# Busybody Gets Throat Slashed In Taco Bell



## Kanky (Nov 2, 2019)

There’s no blood in the video. All you have to do is look at her wig to know that she’s not right.  

*Mother who slashed stranger’s throat during Taco Bell beef in Sandy sentenced to 7 years*


A Taco Bell customer in Sandy received a seven-year prison sentence for slashing the throat of a stranger who objected to her invective-laced rant about the restaurant’s service – all of which transpired as her two young children and boyfriend waited in their car, authorities said.

Caley Mason, 22, of Maryland pleaded guilty in Clackamas County last month to second-degree assault in the brutal knife attack that left Jason Luczkow, 48, with an 8-inch gash from ear to Adam’s apple.

The beef began after Luczkow, a Sandy resident, said he asked her to stop berating the Taco Bell employees.

“She missed my jugular, missed my carotid artery by millimeters,” he told The Oregonian/OregonLive on Thursday. “It’s gruesome. It looks like I’m dead.”

Luzckow said his wound required more than 100 stitches. He recently grew facial hair to mask the scar, he said.

“I don’t particularly like having a beard,” he said. “But I didn’t like looking at myself either.”

Luczkow said he and his wife had gone to the fast-food chain on U.S. 26 the night of July 9 to pick up a few Taco Supremes and a Mexican pizza.

_






Caley Mason
Mason, attired in a blond wig, was already making a scene when they arrived, according to Luczkow and the Sandy Police Department. She continued to fume over how long it took to get her food.

“Apparently, the management had already told her to leave,” Luczkow said. “As she continued to rant and rave, I told her to be quiet. Told her to zip it.”

After exchanging a few words, Mason stormed out of the restaurant, police said. She returned a few minutes later with a knife and slashed the man who had told her to pipe down, Det. Sam Craven told The Oregonian/OregonLive.

Blood began to pour out of Luzckow’s neck.

“My wife thought I was playing a practical joke with the hot sauce packets,” he said. “Needless to say, I didn’t get my order that night.”

Luzckow said Mason sped off in a silver Kia Soul that almost ran over his wife, who had pursued the knife-wielding woman.

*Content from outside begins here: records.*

/-! ### One step -/

/-- A request that writes a cell is, of the four answers to a request, the store in range, and the cell is of its span. -/
theorem step_read_of_writes {s t : State} {w : ReqWord} {rest : List ReqWord} {i : Nat} (h : s.requests = w :: rest)
    (hs : step s = .next t) (hi : Spec.writes s.config i (Request.unpack w) = true) :
    t.mem.read i = Spec.byteFor s.config i (Request.unpack w) := by
  obtain ⟨hop, hvalid, hrange⟩ := Spec.store_of_writes hi
  rcases step_answers h with ⟨hw, -⟩ | ⟨x, hx, ⟨hr, -⟩ | ⟨-, ho, -⟩ | ⟨hr, ho, he⟩⟩
  · exact absurd hvalid hw
  · have hbytes : (Request.unpack w).width.toNat / 8 = x.bytes := by rw [← x.bits_div_eight, ← hx]; rfl
    rw [hbytes] at hrange
    exact absurd hrange hr
  · exact absurd (ho.symm.trans hop) (by decide)
  · obtain rfl := Host.Outcome.next.inj (hs.symm.trans he)
    have hspan := (Spec.writes_of_store hx ho hr i).1 hi
    rw [State.respond_mem, State.setMem_mem, Memory.read_scatter, if_pos hspan, Spec.byteFor_unpack]

/-- Every cell after a step is what the plain function of R76 makes of it. -/
theorem step_read {s t : State} {w : ReqWord} {rest : List ReqWord} (h : s.requests = w :: rest)
    (hs : step s = .next t) (i : Nat) :
    t.mem.read i = Spec.cells s.config s.mem.read (Request.unpack w) i := by
  unfold Spec.cells
  split
  · next hi => exact step_read_of_writes h hs hi
  · next hi => exact step_keeps_untouched_cell h hs (Bool.eq_false_iff.2 hi)

/-- The requests taken so far are a history beside the state; a step adds the request it takes to it. -/
theorem step_keeps_latest {s t : State} {before : Nat → Byte} {taken : List ReqWord} {w : ReqWord}
    {rest : List ReqWord}
    (hlatest : ∀ i, s.mem.read i = Spec.latest s.config (before i) i (taken.map Request.unpack))
    (h : s.requests = w :: rest) (hs : step s = .next t) (i : Nat) :
    t.mem.read i = Spec.latest t.config (before i) i ((taken ++ [w]).map Request.unpack) := by
  rw [step_keeps_config hs, List.map_append, List.map_singleton, Spec.latest_concat, ← hlatest i]
  exact step_read h hs i

/-! ### A run over the whole stream -/

theorem run_keeps_latest {ws : List ReqWord} {s : State} {before : Nat → Byte} {taken : List ReqWord}
    (hlatest : ∀ i, s.mem.read i = Spec.latest s.config (before i) i (taken.map Request.unpack))
    (h : s.requests = ws) :
    ∃ t : State, core.run ws.length s = .next t ∧ t.config = s.config ∧ t.requests = [] ∧
      ∀ i, t.mem.read i = Spec.latest t.config (before i) i ((taken ++ ws).map Request.unpack) := by
  induction ws generalizing s taken with
  | nil => exact ⟨s, rfl, rfl, h, by rwa [List.append_nil]⟩
  | cons w rest ih =>
    obtain ⟨u, hu⟩ := step_total s
    obtain ⟨t, hrun, hconfig, hreq, hread⟩ := ih (step_keeps_latest hlatest h hu) (step_takes_request h hu)
    refine ⟨t, (run_succ _ hu).trans hrun, hconfig.trans (step_keeps_config hu), hreq, ?_⟩
    rwa [List.append_assoc] at hread

/-! ### The obligations -/

/-- Settles O54: the step writes the cells its request covers and no other, and its request is now the latest. -/
theorem nextStepKeepsTheLatestStores : Obligations.NextStepKeepsTheLatestStores :=
  fun _ _ _ _ _ _ hlatest h hs =>
    ⟨step_keeps_config hs, step_takes_request h hs, step_keeps_latest hlatest h hs⟩

/-- Settles O52: from the empty history, which every state meets, the run adds the stream to it request by request. -/
theorem cellsHoldTheLatestStore : Obligations.CellsHoldTheLatestStore := by
  intro s
  obtain ⟨t, hrun, hconfig, hreq, hread⟩ :=
    run_keeps_latest (before := s.mem.read) (taken := []) (fun _ => rfl) (rfl : s.requests = s.requests)
  rw [hconfig] at hread
  exact ⟨t, hrun, hconfig, hreq, hread⟩

end Sys2Proof.Machine
end

section
/-! PROOFS. What the cells hold and what an access sees of them (spec 20_memory.md R39 to R42 and the laws of R49): the
unpacker assembles the cells in little-endian order, a store leaves every cell outside its span as it was (R34, R82), and
loads and stores of all widths see one another's bytes. -/

namespace Sys2Proof

theorem Width.bits_eq (w : Width) : w.bits = 8 * w.bytes := by cases w <;> rfl

namespace Machine

/-! ### The unpacker -/

/-- The bytes read fill the low bits of the word only (R42). -/
theorem Memory.toNat_gather_lt (m : Memory) (off : Nat) {n : Nat} (hn : n ≤ 8) :
    (m.gather off n).toNat < 2 ^ (8 * n) := by
  refine Nat.lt_pow_two_of_testBit _ fun b hb => ?_
  rw [BitVec.testBit_toNat, Memory.getLsbD_gather m off n b hn, decide_eq_false (by omega), Bool.false_and]

/-- One more byte goes above the bytes read so far, into bits of its own: the OR of R39 is a sum. -/
theorem Memory.toNat_gather_succ (m : Memory) (off : Nat) {n : Nat} (hn : n < 8) :
    (m.gather off (n + 1)).toNat = (m.gather off n).toNat + (m.read (off + n)).toNat * 2 ^ (8 * n) := by
  have hbyte : (m.read (off + n)).toNat < 2 ^ 64 := (m.read (off + n)).isLt.trans (by decide)
  have hplace : (m.read (off + n)).toNat * 2 ^ (8 * n) < 2 ^ 64 :=
    calc (m.read (off + n)).toNat * 2 ^ (8 * n)
      _ < 2 ^ 8 * 2 ^ (8 * n) := Nat.mul_lt_mul_of_pos_right (m.read (off + n)).isLt (by positivity)
      _ = 2 ^ (8 + 8 * n) := (pow_add 2 8 (8 * n)).symm
      _ ≤ 2 ^ 64 := Nat.pow_le_pow_right (by decide) (by omega)
  rw [Memory.gather, BitVec.toNat_or, BitVec.toNat_shiftLeft, BitVec.toNat_setWidth, Nat.mod_eq_of_lt hbyte,
    Nat.shiftLeft_eq, Nat.mod_eq_of_lt hplace, ← Nat.shiftLeft_eq, Nat.or_comm,
    ← Nat.shiftLeft_add_eq_or_of_lt (Memory.toNat_gather_lt m off hn.le), Nat.add_comm]

theorem Memory.toNat_gather (m : Memory) (off : Nat) {n : Nat} (hn : n ≤ 8) :
    (m.gather off n).toNat = ∑ k ∈ Finset.range n, (m.read (off + k)).toNat * 2 ^ (8 * k) := by
  induction n with
  | zero => rfl
  | succ n ih => rw [Memory.toNat_gather_succ m off hn, ih (by omega), Finset.sum_range_succ]

/-- Two bit vectors side by side are the upper one at its place plus the lower one. -/
theorem toNat_append_eq_add {m n : Nat} (x : BitVec m) (y : BitVec n) :
    (x ++ y).toNat = x.toNat * 2 ^ n + y.toNat := by
  rw [BitVec.toNat_append, ← Nat.shiftLeft_add_eq_or_of_lt y.isLt, Nat.shiftLeft_eq]

theorem Memory.gather_one (m : Memory) (off : Nat) : m.gather off 1 = (m.read off).setWidth 64 := by
  simp [Memory.gather]

theorem Memory.gather_two (m : Memory) (off : Nat) :
    m.gather off 2 = (m.read (off + 1) ++ m.read off).setWidth 64 := by
  apply BitVec.eq_of_toNat_eq
  rw [Memory.toNat_gather m off (by decide)]
  simp only [BitVec.toNat_setWidth, toNat_append_eq_add, Finset.sum_range_succ, Finset.sum_range_zero, Nat.add_zero]
  omega

theorem Memory.gather_four (m : Memory) (off : Nat) :
    m.gather off 4 = (m.read (off + 3) ++ m.read (off + 2) ++ m.read (off + 1) ++ m.read off).setWidth 64 := by
  apply BitVec.eq_of_toNat_eq
  rw [Memory.toNat_gather m off (by decide)]
  simp only [BitVec.toNat_setWidth, toNat_append_eq_add, Finset.sum_range_succ, Finset.sum_range_zero, Nat.add_zero]
  omega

Cops pulled over the car a short time later, police said. Inside were Mason, her boyfriend Phillip Thomas and Mason’s two young children, ages 2 and 4, said Clackamas County prosecutor Matt Semritc.

The suspect’s blond wig was no longer on top of her head.

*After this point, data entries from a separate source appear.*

/-- A shift by immediate: rd, ra and bits [5:0] (R87). -/
structure RSh where
  rd : RegNo
  ra : RegNo
  sh : BitVec 6
deriving DecidableEq, Repr

/-- The U format (R79). -/
structure RU where
  rd : RegNo
  imm : BitVec 20
deriving DecidableEq, Repr

/-- The M format: rd, ra and imm12 (R79). -/
structure RM where
  rd : RegNo
  ra : RegNo
  imm : BitVec 12
deriving DecidableEq, Repr

/-- Operands of an atomic: size (true for 64 bits), F, AQ, RL (R92). -/
structure AtF where
  rd : RegNo
  ra : RegNo
  rb : RegNo
  dword : Bool
  far : Bool
  aq : Bool
  rl : Bool
deriving DecidableEq, Repr

/-- Atomic functions (R92). -/
inductive AtFn
  | swap | cas | add | and | or | xor | smax | smin | umax | umin
deriving DecidableEq, Repr

/-- The B format: first and second operand, D, A, off10 (R97). -/
structure BF where
  rd : RegNo
  ra : RegNo
  d : Bool
  a : Bool
  off : BitVec 10
deriving DecidableEq, Repr

/-- How a branch finds its target (R179, R181). -/
inductive BranchKind
  | direct | indirect | ret
deriving DecidableEq, Repr

/-- The Z format (R97). -/
structure ZF where
  rd : RegNo
  d : Bool
  a : Bool
  off : BitVec 15
deriving DecidableEq, Repr

/-- The V format (R138). `sc` is true for the scalar-operand majors 0x32 and 0x35 (and funcs 2, 3 of 0x4B). `stop` is
the element at which an interrupt stops a held instruction, if one does (R156). -/
structure VF where
  vd : RegNo
  va : RegNo
  vb : RegNo
  m : Bool
  msk : BitVec 3
  sc : Bool
  stop : Option Nat
deriving DecidableEq, Repr

/-- A vector memory instruction (R149): `iw` is the index width field of mode 2. -/
structure VM where
  vd : RegNo
  ra : RegNo
  rb : RegNo
  m : Bool
  msk : BitVec 3
  iw : BitVec 2
  stop : Option Nat
deriving DecidableEq, Repr

/-- Scalar floating-point functions FADD to FCVT.F.XU of Table 6 of 04 (R145). -/
inductive FpFn
  | add | sub | mul | div | sqrt | min | max | sign | signN | signX | madd | msub | nmsub | cvtXF | cvtFX | cvtXuF | cvtFXu
deriving DecidableEq, Repr

/-- Decimal functions of Table 7 of 04 (R144). -/
inductive DecFn
  | add | sub | mul | div | fma | quant | rint | min | max | cvtDI | cvtID | eq | lt | le
deriving DecidableEq, Repr

/-- A floating-point type of func[9:8] (R145). -/
inductive FpTy
  | fp16 | bf16 | fp32 | fp64
deriving DecidableEq, Repr

/-- Length of the CRC32C step (R122). -/
inductive CrcLen
  | n1 | n2 | n4 | n8
deriving DecidableEq, Repr

/-- One failed try of a link frame (R29). -/
inductive LinkFail
  | nakCrc | silent | badRcrc | nakCommand
deriving DecidableEq, Repr

/-- A temperature sensor (R45). -/
inductive Sensor
  | tile (t : Fin 96)
  | uncore (u : Fin 8)
deriving DecidableEq, Repr

/-- What a thermal hold covers (R46). -/
inductive HoldScope
  | die (d : Fin 4)
  | uncore
deriving DecidableEq, Repr

/-- A package wake source (Table 5 of 14). -/
inductive WakeSrc
  | i3c | wakeN | gpio | timer | swd
deriving DecidableEq, Repr

/-- The attributes a register or memory transaction carries (Table 2 of 08). `core` is the issuing core, where a core
issues it (PREQSELF of R408 needs it). -/
structure Attr where
  secure : Bool
  owner : Owner
  priv : BitVec 3
  core : Option CoreId
  qos : BitVec 6
deriving DecidableEq, Repr

/-- A block with CTL and STAT (R260). -/
inductive Block
  | mc (n : Fin 16)
  | vlt (n : Fin 96)
  | oec (k : Fin 4)
  | rc (k : Fin 8)
  | irt
deriving DecidableEq, Repr

/-- An error ring: MC[n], or the uncore ring of MESH[132] (R310). -/
inductive Ring
  | mc (n : Fin 16)
  | uncore
deriving DecidableEq, Repr

/-- Which agent's ownership cache (R327). -/
inductive OwnCache
  | mc (n : Fin 16)
  | vlt (n : Fin 96)
  | rc (k : Fin 4)
deriving DecidableEq, Repr

/-- The register behind a read of an RC field (R6). -/
inductive RcReg
  | mesh_deny (n : Fin 132)
  | mesh_linkstat (n : Fin 132) (d : Fin 4)
  | own_denycnt
  | elogovf (r : Ring)
  | vistat (k : Fin 4) (v : Fin 256)
  | lanestat (k : Fin 4)
  | shalt (k : Fin 8)
  | iofltptr_rc (k : Fin 8)
  | iofltptr_oec (k : Fin 4)
  | irt_dbrej
  | irt_vfail
  | lv_wakesrc
  | lv_rcnt (r : Fin 22)
deriving DecidableEq, Repr

/-- Who issues an outbound request (R436): a core, Wicket or Louvre. -/
inductive Requester
  | core (c : CoreId)
  | wicket
  | louvre
deriving DecidableEq, Repr

/-- How an access that waits for a response ends (R193, R436). -/
inductive Response
  | ok (data : W64)
  | unsupported
  | abort
  | poisoned
  | retryStatus
deriving DecidableEq, Repr

/-- A memory request a port or controller accepts: a read of the line, or a write of the enabled bytes. -/
inductive MemOp
  | read
  | write (data : W512) (enable : BitVec 64) (poison : BitVec 8)
deriving DecidableEq, Repr

/-- What a device sends that is no completion: a memory request, a translation request of ATS, or an INTx message (R430). -/
inductive TlpKind
  | memory | translation | intx
deriving DecidableEq, Repr

/-- An inbound request (R440): bus address, stream identity, port, payload bytes (empty for a read of `len` bytes), byte enables, and the
bits the rules look at: a PASID prefix and an ECRC that does not match (R430), poison, relaxed ordering, a processing hint, and the
IDE stream with its MAC check (R448). -/
structure Inbound where
  kind : TlpKind
  pasid : Bool
  ecrcBad : Bool
  rc : Fin 8
  port : Fin 4
  sid : W16
  addr : W64
  write : Bool
  len : Nat
  data : List Byte
  enable : List Bool
  poisoned : Bool
  relaxed : Bool
  hint : Bool
  ide : Option (BitVec 8)
  macOk : Bool
deriving DecidableEq, Repr

/-- The first-level cache an access uses: L1D, L1I, or none for a walker read (R236, R247). -/
inductive L1
  | d | i | none
deriving DecidableEq, Repr

/-- Where a stored bit changes by itself (R303). -/
inductive Upset
  | l1i (c : CoreId) (line : BitVec 46)
  | l1dData (c : CoreId) (line : BitVec 46) (word : Fin 8) (double : Bool)
  | l1dTag (c : CoreId) (line : BitVec 46)
  | l2Data (c : CoreId) (line : BitVec 46) (word : Fin 8) (double : Bool)
  | l2Tag (c : CoreId) (set : Fin 2048) (double : Bool)
  | llcData (slice : Fin 96) (line : BitVec 46) (word : Fin 8) (double : Bool)
  | llcTag (slice : Fin 96) (set : Fin 2048) (double : Bool)
  | vault (pa : Pa) (double : Bool)
  | dram (line : BitVec 46) (symbols : List (Fin 80))
deriving DecidableEq, Repr

/-- What SPD discovery and training of one channel find (R270-R273, R285): the fields of DIMMCFG, the serial number, the activations of a
bank that require refresh management (none where the SPD does not), whether chip select and command/address train, and per strobe lane
which of the 128 steps pass for reads and for writes. -/
structure Dimm where
  supported : Bool
  x8 : Bool
  d32 : Bool
  r2 : Bool
  h : BitVec 2
  serial : W32
  rfm : Option Nat
  caOk : Bool
  lanes : List (BitVec 128 × BitVec 128)
deriving DecidableEq, Repr

/-- A slot of one channel at discovery: empty, or a module (R269, R270). -/
abbrev Slot := Option Dimm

“We found it in the boyfriend’s pants,” said Craven, the Sandy police detective.

Police arrested Mason, and she was later indicted on multiple criminal counts, including attempted murder, first-degree assault and unlawful use of a weapon, records show.

Thomas was also arrested and booked on charges of tampering with physical evidence. His case was later dismissed, records show.

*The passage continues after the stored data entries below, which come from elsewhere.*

/-- The registers of block PM. -/
def pmRegs : List RegDef :=
  [
   -- R472: EN WIN QOS QOSEN
   ⟨.pmWincfg, 0xF00000C000000, 0x1000, 132, 0x0, [], .all, 2, 2,
    [⟨0, 1, .rw, false, 0x0, .any, false⟩, ⟨1, 14, .rw, false, 0x3E8, (.range 1 10000), false⟩, ⟨15, 6, .rw, false, 0x0, .any, false⟩, ⟨21, 1, .rw, false, 0x0, .any, false⟩]⟩,
   -- R472: SEQ
   ⟨.pmWinseq, 0xF00000C000000, 0x1000, 132, 0x8, [], .all, 2, 2,
    [⟨0, 32, .ro, false, 0x0, .any, false⟩]⟩,
   -- R472: TIME
   ⟨.pmWinend, 0xF00000C000000, 0x1000, 132, 0x10, [], .all, 2, 2,
    [⟨0, 64, .ro, false, 0x0, .any, false⟩]⟩,
   -- R472: LO HI
   ⟨.pmTraf, 0xF00000C000000, 0x1000, 132, 0x20, [(2, 0x8)], .all, 2, 2,
    [⟨0, 32, .ro, false, 0x0, .any, false⟩, ⟨32, 32, .ro, false, 0x0, .any, false⟩]⟩,
   -- R472: LO HI
   ⟨.pmMem, 0xF00000C000000, 0x1000, 132, 0x40, [(4, 0x8)], .memory, 2, 2,
    [⟨0, 32, .ro, false, 0x0, .any, false⟩, ⟨32, 32, .ro, false, 0x0, .any, false⟩]⟩]

/-- The registers of block OWN. -/
def ownRegs : List RegDef :=
  [
   -- R325: BASE
   ⟨.ownTbase, 0xF00000D000000, 0x0, 1, 0x0, [(3, 0x8)], .all, 3, 3,
    [⟨12, 40, .rw, true, 0x0, .any, false⟩]⟩,
   -- R325: PAGES
   ⟨.ownTpages, 0xF00000D000000, 0x0, 1, 0x20, [(3, 0x8)], .all, 3, 3,
    [⟨0, 33, .rw, true, 0x0, .any, false⟩]⟩,
   -- R325: LOCK
   ⟨.ownTlock, 0xF00000D000000, 0x0, 1, 0x40, [], .all, 3, 3,
    [⟨0, 1, .w1s, true, 0x0, .any, false⟩]⟩,
   -- R341: TILE
   ⟨.ownClaim0, 0xF00000D000000, 0x0, 1, 0x80, [], .all, 3, 3,
    [⟨0, 64, .rw, true, 0x0, .any, false⟩]⟩,
   -- R341: TILEH MC RC OEC IRT VAULT
   ⟨.ownClaim1, 0xF00000D000000, 0x0, 1, 0x88, [], .all, 3, 3,
    [⟨0, 32, .rw, true, 0x0, .any, false⟩, ⟨32, 16, .rw, true, 0x0, .any, false⟩, ⟨48, 8, .rw, true, 0x0, .any, false⟩, ⟨56, 4, .rw, true, 0x0, .any, false⟩, ⟨60, 1, .rw, true, 0x0, .any, false⟩, ⟨61, 1, .rw, true, 0x1, .any, false⟩]⟩,
   -- R342: RUN HALF PERIOD REMAIN
   ⟨.ownSwdctl, 0xF00000D000000, 0x0, 1, 0x100, [], .all, 3, 3,
    [⟨0, 1, .w1s, true, 0x0, .any, false⟩, ⟨1, 1, .w1c, true, 0x0, .any, false⟩, ⟨16, 16, .rw, true, 0x3E8, .nonzero, false⟩, ⟨32, 16, .ro, false, 0x0, .any, false⟩]⟩,
   -- R342: KICK
   ⟨.ownSwdkick, 0xF00000D000000, 0x0, 1, 0x108, [], .all, 3, 3,
    [⟨0, 8, .wo, true, 0x0, .any, false⟩]⟩,
   -- R344: AUTH CERT
   ⟨.ownDbgauth, 0xF00000D000000, 0x0, 1, 0x180, [], .all, 2, 2,
    [⟨0, 4, .ro, false, 0x0, .any, false⟩, ⟨4, 1, .ro, false, 0x0, .any, false⟩]⟩,
   -- R331: DMA OEC LATEW
   ⟨.ownDenycnt, 0xF00000D000000, 0x0, 1, 0x200, [], .all, 2, 2,
    [⟨0, 16, .rc, false, 0x0, .any, false⟩, ⟨16, 16, .rc, false, 0x0, .any, false⟩, ⟨32, 16, .rc, false, 0x0, .any, false⟩]⟩,
   -- R331: ADDR OWNER
   ⟨.ownDenylast, 0xF00000D000000, 0x0, 1, 0x208, [], .all, 3, 3,
    [⟨0, 52, .ro, true, 0x0, .any, false⟩, ⟨52, 12, .ro, true, 0x0, .any, false⟩]⟩]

Mason’s children eventually traveled back home to Maryland with a relative, authorities said.

According to prosecutors, Mason was on state supervision for an armed robbery conviction in Maryland after sticking up a pizza deliveryman at her home. She will likely face more prison back east when she’s completed her sentence in Oregon, where she in ineligible for early release.

“In the meantime,” Luczkow said, “I guess she gets to enjoy the scenery here for a few years.”_


----------



## Reinventing21 (Nov 2, 2019)

I know she is crazy and all, but the 'victim' overstepped with that pompous "zip it" line. It boggles the mind he did not understand how his condescending tone etc., would further enrage someone clearly unstable.


----------



## Ivonnovi (Nov 2, 2019)

That hairline does not look like it belongs to a 22 y/o.    I've never seen premature grey like that.


----------



## Chicoro (Nov 2, 2019)

Ivonnovi said:


> That hairline does not look like it belongs to a 22 y/o.    I've never seen premature grey like that.



It might be glue for the wig.


----------



## awhyley (Nov 2, 2019)

First, someone get set on fire in TB and now this? 
What's happening with these Taco Bell patrons?


----------



## Black Ambrosia (Nov 2, 2019)

She robbed a pizza delivery guy at her house. She’s not smart and has anger management issues. 

I’d reconsider going to Taco Bell based on this foolishness. At least use the drive thru. When is Popeyes getting the chicken sandwich back?


----------



## Kanky (Nov 2, 2019)

awhyley said:


> First, someone get set on fire in TB and now this?
> What's happening with these Taco Bell patrons?


I don’t know.  But this kind of thing would never happen at Chick Fil-A.


----------



## frizzy (Nov 2, 2019)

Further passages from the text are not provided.